Evite las consecuencias de sus propias acciones, quiso decir. No es de extrañar que estuvieran tan dispuestos a enfrentarse a ella y a Jaune, incluso cuando estaban rodeados de Grimm y máquinas asesinas sin ningún concepto de quién o qué era un aliado. Vendrían aquí planeando morir.
"Yo vigilaré la enfermería", prometió, agachándose para llevar el brazo de Jaune hasta su hombro. "¿Qué vas a hacer?"
"Les daré las muertes que tanto anhelan".
"Adam." Las palabras de Blake lo detuvieron mientras se alejaba. No miró atrás, pero hizo una pausa. El estaba escuchando. Tragándose los nervios, continuó: "No vuelvas a ser como eras antes". Fue una súplica. "Yang no se merece eso. Ninguno de tu equipo lo hace"
Adam no respondió durante mucho tiempo.
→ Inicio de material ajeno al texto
-- ==== Sys2Proof/WellFormed.lean ====
section
/-!
DEFINITION. Which commands are well formed: every operand that numbers a unit, a slot or a register lies in the range the
spec gives it. A command outside these ranges cannot be sent; the meanings do not rely on it.
-/
namespace Sys2Proof

/-- A thread of a logical core (R201), or of a pedestal's stack engines (R253). -/
def Exec.wf : Exec → Bool
  | .core n t => decide (n < 160) && decide (t < 32)
  | .engine p t => decide (p < 8) && decide (t < 128)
Wilt, todavía estirado, se movió a unos centímetros del suelo, todavía goteando sangre y aceite. La mano que lo agarraba lo hacía con tanta fuerza, a pesar de que él siempre le había dicho que mantuviera un agarre suelto y controlado de su arma.
"Adam..."
".... Intentaré hacer las cosas bien..." Dijo con brusquedad.
Blake se mordió el labio.
"Pero..." La cabeza de Adam se inclinó ligeramente. Un ojo se volvió hacia ella. "Lo haré correctamente esta vez...."
Por primera vez en mucho tiempo, Blake le creyó.
De acuerdo, solo un poco más corto. Esto no esta mal. Honestamente, no tengo ningún dolor real en este momento. Es más ... no lo sé. ¿Conciencia psicológica? Como si realmente no pudiera pensar en eso, entonces no siento nada, pero en el segundo que lo recuerdo, mi cuerpo está como "oooh, ahhh, rígido, no puedo concentrarme ..."
Básicamente, mi cuerpo está siendo un bebé quejumbroso. Sin embargo, probablemente se haya ganado un descanso.